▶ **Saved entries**
=-=-=-=-=
-- ==== Sys2Proof/Certificates/Slice0/Obligations.lean ====
section
/-! DEFINITION. The statements for the provers. -/

open Sys2Proof Sys2Proof.Machine

/-! ## Metering (chapter 1) -/

/-- R7: the deviation of a window's flow on a table of strictly ascending flows: the end points, each stretch
between two points with the quotient truncated toward zero, the table points themselves, an added term no
larger than the step, the range spanned by the four values, the table of equal values, and that it is the
deviation of every window result.  R6: the flow of every window, ended as the last or not, from its nominal volume,
0 with no pulse, and the ranges of both. -/
def Obligations.LinearityDeviation : Prop :=
  ∀ m : MeterSettings, meterInRange m = true →
    (∀ q : Nat,
      (q ≤ m.q1 → deviationAt m q = m.d1) ∧
      (m.q4 ≤ q → deviationAt m q = m.d4) ∧
      (∀ a b : Nat × Int,
        (a, b) ∈ [((m.q1, m.d1), (m.q2, m.d2)), ((m.q2, m.d2), (m.q3, m.d3)), ((m.q3, m.d3), (m.q4, m.d4))] →
        a.1 ≤ q → q < b.1 →
          deviationAt m q = a.2 + Int.tdiv ((b.2 - a.2) * ((q : Int) - a.1)) ((b.1 : Int) - a.1) ∧
          (deviationAt m q - a.2).natAbs ≤ (b.2 - a.2).natAbs) ∧
      min (min m.d1 m.d2) (min m.d3 m.d4) ≤ deviationAt m q ∧
      deviationAt m q ≤ max (max m.d1 m.d2) (max m.d3 m.d4) ∧
      -300 ≤ deviationAt m q ∧ deviationAt m q ≤ 300 ∧
      (m.d1 = m.d2 ∧ m.d2 = m.d3 ∧ m.d3 = m.d4 → deviationAt m q = m.d1)) ∧
    deviationAt m m.q1 = m.d1 ∧ deviationAt m m.q2 = m.d2 ∧ deviationAt m m.q3 = m.d3 ∧
    deviationAt m m.q4 = m.d4 ∧
    ∀ (u : Meter) (w : Working) (reading : Option Int) (last : Bool), w.meter = m →
      let nominal := u.pulses * m.pulseVolume
      let r := windowResult u w reading last
      r.deviation = deviationAt m r.flow ∧ r.flow = nominal * 300 / 1000000 ∧
      (u.pulses = 0 → nominal = 0 ∧ r.flow = 0) ∧
      (u.pulses ≤ 65535 → nominal ≤ 65535000000 ∧ r.flow ≤ 19660500)

/-- R8: gross volume and the gross remainder: the exact division of t, a remainder below 10,000, what a window
of no pulses leaves, and the remainder that stays 0 when the nominal pulse volume is a whole multiple of
10,000 µL.  Chapter 1, introduction: over many windows at one deviation the gross volume is that of the same pulses
in a single window; only the carried remainder, less than a microlitre, is still to come. -/
def Obligations.GrossVolume : Prop :=
  (∀ (d : Int) (nominals : List Nat), -300 ≤ d → d ≤ 300 →
    (grossRun d nominals 0).1 = (grossOf nominals.sum d 0).1 ∧
    (grossRun d nominals 0).2 = (grossOf nominals.sum d 0).2) ∧
  ∀ (u : Meter) (w : Working) (reading : Option Int) (last : Bool), meterInRange w.meter = true →
    u.grossRem < 10000 →
    let r := windowResult u w reading last
    let next := nextWindow u w reading
    let nominal : Int := u.pulses * w.meter.pulseVolume
    let t : Int := nominal * (10000 + r.deviation) + u.grossRem
    9700 ≤ 10000 + r.deviation ∧ 0 ≤ t ∧
    (r.gross : Int) = t / 10000 ∧ (next.grossRem : Int) = t % 10000 ∧ next.grossRem ≤ 9999 ∧
    (u.pulses = 0 → t = u.grossRem ∧ r.gross = 0 ∧ next.grossRem = u.grossRem) ∧
    (10000 ∣ w.meter.pulseVolume → u.grossRem = 0 → next.grossRem = 0) ∧
    ∀ (m : MeterSettings) (beta now : Nat), (enterMetering m beta now).grossRem = 0

/-- R10: the temperature used, the hold age, the state and the mark by the reading and the hold; a valid
reading replaces the last valid temperature, the end of the hold makes it absent, the hold covers 150 window
ends after a valid reading, and an operation whose readings are all invalid is DEFAULT throughout.  R9: a valid
reading of any value is used, and stored, clamped to −400 to +850, without a mark. -/
def Obligations.TemperatureHold : Prop :=
  ∀ (u : Meter) (w : Working) (last : Bool),
    let used (reading : Option Int) := windowResult u w reading last
    let next (reading : Option Int) := nextWindow u w reading
    (∀ x : Int,
      let clamped := if x < -400 then -400 else if 850 < x then 850 else x
      (used (some x)).temperature = clamped ∧ (used (some x)).tempState = .live ∧
      (used (some x)).uncompensated = false ∧
      (next (some x)).lastValid = some clamped ∧ (next (some x)).holdAge = 0 ∧
      (next (some x)).tempState = .live) ∧
    (∀ x : Int, u.lastValid = some x → u.holdAge + 1 ≤ 150 →
      (used none).temperature = x ∧ (used none).tempState = .held ∧ (used none).uncompensated = false ∧
      (next none).lastValid = some x ∧ (next none).holdAge = u.holdAge + 1 ∧ (next none).tempState = .held) ∧
    (u.lastValid = none ∨ 150 < u.holdAge + 1 →
      (used none).temperature = 150 ∧ (used none).tempState = .default ∧ (used none).uncompensated = true ∧
      (next none).lastValid = none ∧ (next none).holdAge = 0 ∧ (next none).tempState = .default) ∧
    (∀ (x : Int) (n : Nat), -400 ≤ x → x ≤ 850 →
      let held := Nat.repeat (fun m => nextWindow m w none) n (next (some x))
      (windowResult held w none last).tempState = (if n < 150 then .held else .default) ∧
      (windowResult held w none last).temperature = (if n < 150 then x else 150)) ∧
    ∀ (m : MeterSettings) (beta now n : Nat),
      let first := enterMetering m beta now
      first.lastValid = none ∧
      (windowResult (Nat.repeat (fun m => nextWindow m w none) n first) w none last).tempState = .default ∧
      (windowResult (Nat.repeat (fun m => nextWindow m w none) n first) w none last).uncompensated = true

/-- R11, R12: the compensation factor of every window, its bounds and where they are reached, and the same factor in
a tank's gauged net; net volume and the net remainder: the exact division of u, a remainder below 10,000,000, what a
window of no gross volume leaves, and that a window at 15 °C, or in DEFAULT, books its gross volume as its net.
Chapter 1, introduction: over many windows at one factor the net volume is that of the same gross volume in a single
window; only the carried remainder, less than a microlitre, is still to come. -/
def Obligations.CompensationAndNet : Prop :=
  (∀ (f : Int) (grosses : List Nat), 8600000 ≤ f → f ≤ 11100000 →
    (netRun f grosses 0).1 = (netOf grosses.sum f 0).1 ∧ (netRun f grosses 0).2 = (netOf grosses.sum f 0).2) ∧
  ((∀ (beta : Nat) (t10 : Int), factor beta t10 = 10000000 - beta * (t10 - 150)) ∧
  factor 2000 850 = 8600000 ∧ factor 2000 (-400) = 11100000 ∧
  (∀ (s : State) (t : TankId) (level : Nat) (x : Int), -400 ≤ x → x ≤ 850 →
    s.gaugedNet t level x =
      (strapVolume (s.tankSet t).strapping level : Int) *
        factor (s.productSet (s.tankSet t).product).beta x / 10000000) ∧
  ∀ (u : Meter) (w : Working) (reading : Option Int) (last : Bool), w.beta ≤ 2000 →
    (∀ x ∈ u.lastValid, -400 ≤ x ∧ x ≤ 850) →
    let r := windowResult u w reading last
    8600000 ≤ factor w.beta r.temperature ∧ factor w.beta r.temperature ≤ 11100000 ∧
    -1100000 ≤ w.beta * (r.temperature - 150) ∧ w.beta * (r.temperature - 150) ≤ 1400000 ∧
    (r.temperature = 150 → factor w.beta r.temperature = 10000000) ∧
    (r.net : Int) = ((r.gross : Int) * factor w.beta r.temperature + u.netRem) / 10000000) ∧
  ∀ (m : Meter) (w : Working) (reading : Option Int) (last : Bool), w.beta ≤ 2000 →
    (∀ x ∈ m.lastValid, -400 ≤ x ∧ x ≤ 850) → m.netRem ≤ 9999999 →
    let r := windowResult m w reading last
    let next := nextWindow m w reading
    let u : Int := (r.gross : Int) * factor w.beta r.temperature + m.netRem
    0 ≤ u ∧ (r.net : Int) = u / 10000000 ∧ (next.netRem : Int) = u % 10000000 ∧ next.netRem ≤ 9999999 ∧
    (r.gross = 0 → u = m.netRem ∧ r.net = 0 ∧ next.netRem = m.netRem) ∧
    (r.temperature = 150 → factor w.beta r.temperature = 10000000 ∧ r.net = r.gross) ∧
    (r.tempState = .default → r.net = r.gross)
=-=-=-=-=
▶ **What is being asked**
Reproduce the entries exactly, starting at their first line and stopping after the line with "min (min m.d1".

▶ **Your solution**
-- ==== Sys2Proof/Certificates/Slice0/Obligations.lean ====
section
/-! DEFINITION. The statements for the provers. -/

open Sys2Proof Sys2Proof.Machine

/-! ## Metering (chapter 1) -/

/-- R7: the deviation of a window's flow on a table of strictly ascending flows: the end points, each stretch
between two points with the quotient truncated toward zero, the table points themselves, an added term no
larger than the step, the range spanned by the four values, the table of equal values, and that it is the
deviation of every window result.  R6: the flow of every window, ended as the last or not, from its nominal volume,
0 with no pulse, and the ranges of both. -/
def Obligations.LinearityDeviation : Prop :=
  ∀ m : MeterSettings, meterInRange m = true →
    (∀ q : Nat,
      (q ≤ m.q1 → deviationAt m q = m.d1) ∧
      (m.q4 ≤ q → deviationAt m q = m.d4) ∧
      (∀ a b : Nat × Int,
        (a, b) ∈ [((m.q1, m.d1), (m.q2, m.d2)), ((m.q2, m.d2), (m.q3, m.d3)), ((m.q3, m.d3), (m.q4, m.d4))] →
        a.1 ≤ q → q < b.1 →
          deviationAt m q = a.2 + Int.tdiv ((b.2 - a.2) * ((q : Int) - a.1)) ((b.1 : Int) - a.1) ∧
          (deviationAt m q - a.2).natAbs ≤ (b.2 - a.2).natAbs) ∧
      min (min m.d1 m.d2) (min m.d3 m.d4) ≤ deviationAt m q ∧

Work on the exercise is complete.